Exercise instructions:
Please repeat the line that has "immediate (R19). -/" and all lines after it, exactly as they appear, through the end of the entries.

▼

-- ==== Sys2Proof/Machine/Operands.lean ====
section
/-! DEFINITION. The operand forms: ReadX and WriteX of R35 with stream-bound registers (R42, R149 to R152), immediates (R19),
and the low parts of operands. -/

namespace Sys2Proof.Machine

/-- The binding slot that holds a register in stream mode. -/
def Thread.boundSlot (th : Thread) (i : Reg) : Option (Nat × Binding) :=
  (th.binds.toList.find? fun b => b.2.reg == i).map fun b => (b.1, b.2)

/-- Bytes of an element (Table 7.4). -/
def Binding.esz (b : Binding) : Nat := 2 ^ bitsOf b.fmt 1 0
/-- Elements of a stream (R150). -/
def Binding.count (b : Binding) : Nat := bitsOf b.counts 31 0 * bitsOf b.counts 63 32
/-- Address of element k (R150). -/
def Binding.addr (b : Binding) (k : Nat) : Word :=
  let c0 := bitsOf b.counts 31 0
  b.base + wordOfInt (((k % c0 : Nat) : Int) * signExtend (bitsOf b.strides 31 0) 32
    + ((k / c0 : Nat) : Int) * signExtend (bitsOf b.strides 63 32) 32)

/-- The binding one element further (R151, R152). -/
def Binding.advance (b : Binding) : Binding := { b with next := b.next + 1, exh := decide (b.count ≤ b.next + 1) }

/-- The thread's binding slot takes a new content. -/
def setBind (t slot : Nat) (b : Binding) (s : State) : State := s.modThr t fun th => { th with binds := th.binds.set slot b }

/-- A register number as the value of a trap's XVAL. -/
def regVal (i : Reg) : Word := i.zeroExtend 64

/-- A pop of a read binding (R151): it waits, unissued, for the element; the wait and the lateness of the element are counted (R164). -/
def popElem (i : Reg) (slot : Nat) (b : Binding) : Act Word := do
  let t ← cur
  trapIf b.exh 10 0x04 (regVal i)
  match b.arrived with
  | .value v :: r => upd (setBind t slot { b with arrived := r }.advance); return v
  | .faulted sub va :: _ => trap 10 sub va
  | [] =>
    let c := clusterOf (coreOf t)
    throw (.stall fun s => addPf c 2 16 1 (noteLate t c 16 [(32 + slot, b.next)] s))

/-- Where a pushed element goes: its home address after the checks of R152, which trap with subcause 0x05. -/
def pushTarget (va : Word) (n : Nat) : Act Nat := do
  let ag ← meAgent
  let va1 := rewriteOwn ag.core va
  match ← watermark ag va1.toNat n with
  | .error (.channel e) => trap 10 0x08 (wordOfNat e)
  | _ => pure ()
  match ← engineWriteCheck ag va1 n with
  | .ok a => return a
  | .error .cmFull => trap 10 0x09 va
  | .error .cmBeyond => trap 10 0x0A va
  | .error (.bad (.data sub)) => raise 6 va (.bad (.data sub))
  | .error (.bad (.addr _)) => trap 10 0x05 va
  | .error (.bad .misaligned) => trap 10 0x05 va
  | .error (.bad (.channel e)) => trap 10 0x08 (wordOfNat e)

/-- The copy-engine tokens of an element that a push stores in the own scratchpad (R162): without them the push waits, unissued. -/
def drainCost (ag : Agent) (slot cost : Nat) : Act Unit := fun s =>
  let r : Req := { arb := copyArb (clusterOf ag.core), bucket := ag.seat, cost := cost, who := copyWho ag.tid (18 + slot) }
  if cost = 0 then .ok ((), s)
  else
    match s.ask r with
    | some s1 => .ok ((), s1)
    | none => .error (.stall fun o => o.setArb r.arb ((s.arb r.arb).await r s.cycle))

/-- A push to a write binding (R152): an element of the own scratchpad is stored at once, any other is a remote store that waits to
be sent. As a store it settles a rel fence (R175). -/
def pushElem (i : Reg) (slot : Nat) (b : Binding) (v : Word) : Act Unit := do
  let t ← cur
  let ag ← meAgent
  trapIf b.exh 10 0x04 (regVal i)
  let waiting ← look fun s => ((s.core ag.core).rstores.filter fun r => r.tid == t && r.slot == some slot && !r.sent).length
  if 32 ≤ waiting then stall
  let va := b.addr b.next
  let a ← pushTarget va b.esz
  settleRelease
  let cost := b2n (b.next * b.esz % 32 == 0)
  match placeOf ag.core a with
  | .bank m _ =>
    if m = ag.core then
      drainCost ag slot cost
      performStore ag.core { tid := t, seat := ag.seat, addr := a, kind := .store b.esz v.toNat }
    else issueRemote ag (classOfAddr ag.core a) (destOfAddr ag.core a) a (.store b.esz v.toNat) (some slot) cost
  | .cm _ _ => issueRemote ag (classOfAddr ag.core a) (destOfAddr ag.core a) a (.store b.esz v.toNat) (some slot) cost
  | _ =>
    if a < Config.hostBit then noteSector ag va.toNat
    dropWhere ag (fun x => x.holds va.toNat) false
    issueRemote ag (classOfAddr ag.core a) (destOfAddr ag.core a) a (.store b.esz v.toNat) (some slot) cost
  ownResv ag a b.esz
  upd (setBind t slot { b with last := v }.advance)

/-- ReadX (R35, R149): zero for x0, a pop of a read-bound register, the last value pushed of a write-bound one. -/
def readX (i : Reg) : Act Word := do
  let th ← me
  if i = 0 then return 0
  match th.boundSlot i with
  | none => return th.regs.get 0 i.toNat
  | some (slot, b) => if 28 ≤ i.toNat then popElem i slot b else return b.last

/-- WriteX (R35, R149): discarded for x0 and a read-bound register, a push to a write-bound one. -/
def writeX (i : Reg) (v : Word) : Act Unit := do
  let th ← me
  if i = 0 then return ()
  match th.boundSlot i with
  | none => modMe fun th => { th with regs := th.regs.set i.toNat v }
  | some (slot, b) => if 28 ≤ i.toNat then return () else pushElem i slot b v

/-- A 12-bit immediate (R19). -/
def imm12 (i : BitVec 12) : Word := i.signExtend 64
/-- A 20-bit immediate of a U form, placed at bits [31:12] (R19, R49). -/
def immU (i : BitVec 20) : Word := (i ++ (0 : BitVec 12)).signExtend 64
/-- A branch offset: `off` is imm[12:1] (R19, R54). -/
def immB (off : BitVec 12) : Word := (off ++ (0 : BitVec 1)).signExtend 64
/-- A jump offset: `off` is imm[20:1] (R19, R55). -/
def immJ (off : BitVec 20) : Word := (off ++ (0 : BitVec 1)).signExtend 64
/-- The 34-bit immediate of a prefixed unit (R29): p, then the target's 12 bits. -/
def immP (p : BitVec 22) (low : BitVec 12) : Word := (p ++ low).signExtend 64

/-- The low 32 bits of an operand. -/
def lo32 (v : Word) : BitVec 32 := v.truncate 32
/-- SignExtend of a 32-bit result (R46). -/
def sx32 (v : BitVec 32) : Word := v.signExtend 64

end Sys2Proof.Machine
end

▲

Written answer:
/-- A 12-bit immediate (R19). -/
def imm12 (i : BitVec 12) : Word := i.signExtend 64
/-- A 20-bit immediate of a U form, placed at bits [31:12] (R19, R49). -/
def immU (i : BitVec 20) : Word := (i ++ (0 : BitVec 12)).signExtend 64
/-- A branch offset: `off` is imm[12:1] (R19, R54). -/
def immB (off : BitVec 12) : Word := (off ++ (0 : BitVec 1)).signExtend 64
/-- A jump offset: `off` is imm[20:1] (R19, R55). -/
def immJ (off : BitVec 20) : Word := (off ++ (0 : BitVec 1)).signExtend 64
/-- The 34-bit immediate of a prefixed unit (R29): p, then the target's 12 bits. -/
def immP (p : BitVec 22) (low : BitVec 12) : Word := (p ++ low).signExtend 64

/-- The low 32 bits of an operand. -/
def lo32 (v : Word) : BitVec 32 := v.truncate 32
/-- SignExtend of a 32-bit result (R46). -/
def sx32 (v : BitVec 32) : Word := v.signExtend 64

end Sys2Proof.Machine
end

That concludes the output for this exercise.